Taxi drivers are better than newspapers, however, as a source of practical information. They will speak with amazing frankness. I merely suggested to Yves that driving a cab must be a pretty good job provided one was careful during the wee hours. He shot back, "I am very careful. I don't pick up the blacks."

"Excuse me?"

"Those black kids, in the sneakers," he said in French-English. "Like that kid over there. See him? I no pick him up." Yves was a West Indian and appeared to be quite black all over.

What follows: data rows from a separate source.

/-- The lanes sleep through a tick: each that votes is in DEEP_IDLE, and every entry to be merged arrived less than 60 µs before it (R15,
R22). -/
def sleptThrough (tick : Nat) (bs : List Batch) (s : State) : Bool :=
  bs != [] && (mergeVoters s).all (fun l => vget .off s.power.lane (laneNo l) == .deepIdle) &&
  bs.all fun b => decide (tick < b.arrival + 60 * us)

/-- The merge at a tick; one with nothing to merge is skipped, and entries for which no lane was woken are left to the following tick (R22,
R146, R147). -/
def mergeAt (tick : Nat) (present : List Lane) (differs : List (Lane × Nat)) (s : State) : State :=
  if followsMerges s then
    match s.pair.merges.find? fun m => m.generation == s.image.gen + 1 with
    | none => s
    | some m => mergeAmong m.entries.length present differs (mergeAgreed tick m) s
  else
    let r := takeBatches tick 4096 true s.image.intake
    let other := exchangeWaits s || discardedStations s != []
    if (r.1 = [] ∧ other = false) ∨ (other = false ∧ sleptThrough tick r.1 s) then s
    else mergeAmong (r.1.flatMap (·.entries)).length present differs (mergeOwn r) s

/-- `MERGE_TICK` (R22, R146, R147, R178): tables that wait take effect, and the entries are merged once the control quorum is present.  The
tick is the last one that has come; ticks move with steps of module time. -/
def execMergeTick (s : State) (present : List Lane := lanes) (differs : List (Lane × Nat) := []) :
    Host.Outcome State Fault Refusal :=
  .next (
    if mergesRun s = false ∨ now s < s.image.nextMerge ∨
        ((mergeVoters s).filter fun l => present.contains l).length < mergeQuorum s then s
    else
      let p := max 1 (mergePeriod s)
      let tick := s.image.nextMerge + (now s - s.image.nextMerge) / p * p
      mergeAt tick present differs (adoptTables { s with image := { s.image with nextMerge := tick + p } }))

/-! ## Records of each second (R165, R175, R183) -/

/-- SOURCE of the unmapped telegrams of a node, or of a controller's frames (R132, R175). -/
def unmappedSource (k : Nat) : Word :=
  if k < 4096 then BitVec.ofNat 32 (0x20000000 + k * 256) else BitVec.ofNat 32 (0x30000000 + (k - 4096) * 128)

/-- `PER_SECOND_COALESCING` (R165, R175, R183). -/
def execPerSecondCoalescing (s : State) : Host.Outcome State Fault Refusal :=
  .next (
    let s1 := s.image.corrections.foldl (fun t c =>
      record sevEvent 0x0434 (BitVec.ofNat 32 (0x70000000 + c.1)) (le 4 c.2) t) s
    let s2 := s.image.unmapped.foldl (fun t c => record sevEvent 0x0809 (unmappedSource c.1) (le 4 c.2) t) s1
    let s3 := s.image.substs.foldl (fun t c =>
      recordSig sevEvent 0x0421 (sigRec c.1 t).source (sigHandle c.1) (le 1 (c.2 - 1)) t) s2
    { s3 with image := { s3.image with corrections := [], unmapped := [], substs := [] } })

end Sys2Proof.Machine
end

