-- ==== Sys2Proof/Certificates/Slice0/Obligations.lean ====
section
/-! DEFINITION. The statements about the block.  A statement about a command says where it completes and what its next state is. -/

open Sys2Proof Sys2Proof.Machine

/-- For every command c, queue rest and state s: with c at the front of the queue, a step is exec of c on the state with the rest of the queue. With an empty queue a step is one idle tick of the 25 MHz edge (the queue and the idle tick are the model's, log 1 and log 2). -/
def Obligations.StepRunsTheFrontCommand : Prop :=
  (∀ (c : Instr) (rest : List Instr) (s : State), s.pending = c :: rest → step s = exec c { s with pending := rest }) ∧
  (∀ s : State, s.pending = [] → step s = .next (idleTick s))

/-- Every command answers a next state in every state: what the module refuses it answers with a status, and what does not apply leaves the state as it is. -/
def Obligations.NoCommandStopsTheBlock : Prop :=
  ∀ (c : Instr) (s : State), Safe (exec c s)

/-- A command changes nothing in the queue of waiting commands, so a step leaves exactly the rest of the queue behind; an idle step leaves the empty queue (the queue is the model's, log 1). -/
def Obligations.CommandsTakenFirstInFirstOut : Prop :=
  (∀ (c : Instr) (s t : State), exec c s = .next t → t.pending = s.pending) ∧
  (∀ s t : State, step s = .next t → t.pending = s.pending.tail)

/-- At reset the firmware update is in a state of R549, not COPYING, and no bank is on TRIAL (the reset values of the store are the model's, log 3). -/
def Obligations.FirmwareInvariantAtReset : Prop :=
  FirmwareInv State.reset.fw

/-- From every state whose firmware store is in a state of R549, not COPYING at rest, and holds a TRIAL mark exactly while the update is in TRIAL, every step leads to such a state. -/
def Obligations.FirmwareInvariantKeptByEveryStep : Prop :=
  ∀ s t : State, FirmwareInv s.fw → step s = .next t → FirmwareInv t.fw

/-- No step lowers MIN_SECURITY_VERSION. Where a command changes it, that command completes a start (START, a hello or the end of the wait for one), and the new value is the SECURITY_VERSION of the image then confirmed: the image in the bank that ends CONFIRMED. -/
def Obligations.SecurityVersionNeverFalls : Prop :=
  (∀ s t : State, step s = .next t → s.fw.minSecurity ≤ t.fw.minSecurity) ∧
  (∀ (c : Instr) (s t : State), exec c s = .next t → t.fw.minSecurity ≠ s.fw.minSecurity →
    ((∃ f l, c = .start f l) ∨ (∃ k h, c = .drawbarHello k h) ∨ c = .pairStartWaitExpiry) ∧
      t.fw.trial = false ∧ t.fw.minSecurity = fwImageSecurity t.fw.bank[t.fw.confirmed])

/-- The identity that IDENT_GET reports from the security unit (order code, serial number, PCI identifiers) is the same after every step. -/
def Obligations.IdentityNeverChanges : Prop :=
  ∀ s t : State, step s = .next t →
    t.fw.serial = s.fw.serial ∧ t.fw.orderCode = s.fw.orderCode ∧ t.fw.pciIds = s.fw.pciIds
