theorem Within.set_image_net {ps : List Part} {s t : State} {x0 x1} (c : Part.sub [.image, .net] ps = true)
    (k : Within ps s t) : Within ps s { t with image := x0, net := x1 } := by
  refine .of_parts (t := t) (fun p hp => ?_) c k
  cases p <;> first | rfl | cases hp

theorem Within.set_image_pair {ps : List Part} {s t : State} {x0 x1} (c : Part.sub [.image, .pair] ps = true)
    (k : Within ps s t) : Within ps s { t with image := x0, pair := x1 } := by
  refine .of_parts (t := t) (fun p hp => ?_) c k
  cases p <;> first | rfl | cases hp

theorem Within.set_image_prog {ps : List Part} {s t : State} {x0 x1} (c : Part.sub [.image, .prog] ps = true)
    (k : Within ps s t) : Within ps s { t with image := x0, prog := x1 } := by
  refine .of_parts (t := t) (fun p hp => ?_) c k
  cases p <;> first | rfl | cases hp

theorem Within.set_image_pub_pair_modes {ps : List Part} {s t : State} {x0 x1 x2 x3} (a : x3.mode = t.modes.mode) (b : x3.life = t.modes.life) (c : Part.sub [.image, .pub, .pair, .modes] ps = true)
    (k : Within ps s t) : Within ps s { t with image := x0, pub := x1, pair := x2, modes := x3 } := by
  refine .of_parts (t := t) (fun p hp => ?_) c k
  cases p <;> first | rfl | exact a | exact b | cases hp

theorem Within.set_image_pub_pair_modes_mode {ps : List Part} {s t : State} {x0 x1 x2 x3} (b : x3.life = t.modes.life) (c : Part.sub [.image, .pub, .pair, .modes, .mode] ps = true)
    (k : Within ps s t) : Within ps s { t with image := x0, pub := x1, pair := x2, modes := x3 } := by
  refine .of_parts (t := t) (fun p hp => ?_) c k
  cases p <;> first | rfl | exact b | cases hp

theorem Within.set_image_pub_pair_modes_life {ps : List Part} {s t : State} {x0 x1 x2 x3} (a : x3.mode = t.modes.mode) (c : Part.sub [.image, .pub, .pair, .modes, .life] ps = true)
    (k : Within ps s t) : Within ps s { t with image := x0, pub := x1, pair := x2, modes := x3 } := by
  refine .of_parts (t := t) (fun p hp => ?_) c k
  cases p <;> first | rfl | exact a | cases hp

theorem Within.set_image_pub_pair_modes_mode_life {ps : List Part} {s t : State} {x0 x1 x2 x3} (c : Part.sub [.image, .pub, .pair, .modes, .mode, .life] ps = true)
    (k : Within ps s t) : Within ps s { t with image := x0, pub := x1, pair := x2, modes := x3 } := by
  refine .of_parts (t := t) (fun p hp => ?_) c k
  cases p <;> first | rfl | cases hp

theorem Within.set_image_safety {ps : List Part} {s t : State} {x0 x1} (c : Part.sub [.image, .safety] ps = true)
    (k : Within ps s t) : Within ps s { t with image := x0, safety := x1 } := by
  refine .of_parts (t := t) (fun p hp => ?_) c k
  cases p <;> first | rfl | cases hp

All the cabbies have their rules, and most are now equipped with automatic door locks which they zealously guard until they have gotten a look at you. This is ironic, in that they search for potential customers like madmen, swerving wildly to snatch them, and routinely beep at passers-by who just might like a taxi. But I have seen cabs zip right past well-dressed, thirty-something men sporting Burberry coats and expensive briefcases…and black skin. Drivers of every shade inform me that they will stop for no one they "get a feeling about." A black cabbie told me about picking up the great Herbie Hancock one very stormy night. The jazz musician had spent forever hailing in the rain to no avail. Herbie understood that at each fateful moment of eye contact, he was "just another nigger" to a long string of New York taxicab professionals.

I heard no shame expressed. Even from the Middle Easterner who told me about being brought up on charges: An African woman he had passed as she desperately tried to flag him down (getting close enough to jot down his TLC number) complained about his discrimination before the appropriate city board. "Yeah, I see her. But she give me a bad feeling. So I lie and say 'No, I never seen her before.' What are they going to do?" He won his case, and he was out picking and choosing new fares by the afternoon.

Call me a honky (as a particularly opinionated street person recently did), but I imagine that, after soaking in a rainstorm for an hour while failing to procure a cab due to a permanent feature of my skin, I would develop an even worse attitude than I already have. I would not be mollified by the fact that the mayor would, but for his chauffeur, share my problem. Yet the hostility exhibited on this score is invisible; it is apparently a non-issue in a city convulsed by Bonfires of racial politics and idiotic agitations and an overarching urban unpleasantness.

Technically, New York City maintains a police force. But the cabbies are aware that this calendar year 2,250 persons—more than six per day—will be murdered on their streets. And so these working stiffs from every dot on the globe—Sierra Leone to Greece to Guatemala to Brooklyn—resort to their own crude measures for security. Of the scores of cabbies I talked to, all had one thing in common: They were alive. They take this as evidence that their racial rules of thumb are prudent. On the streets of the city, the hypothesis is that the principle of survival is winnowing out the liberals. New York, New York. It's a helluva town.

Contributing Editor Thomas W. Hazlett teaches economics and public policy at the University of California, Davis. He recently completed a sabbatical at Columbia University.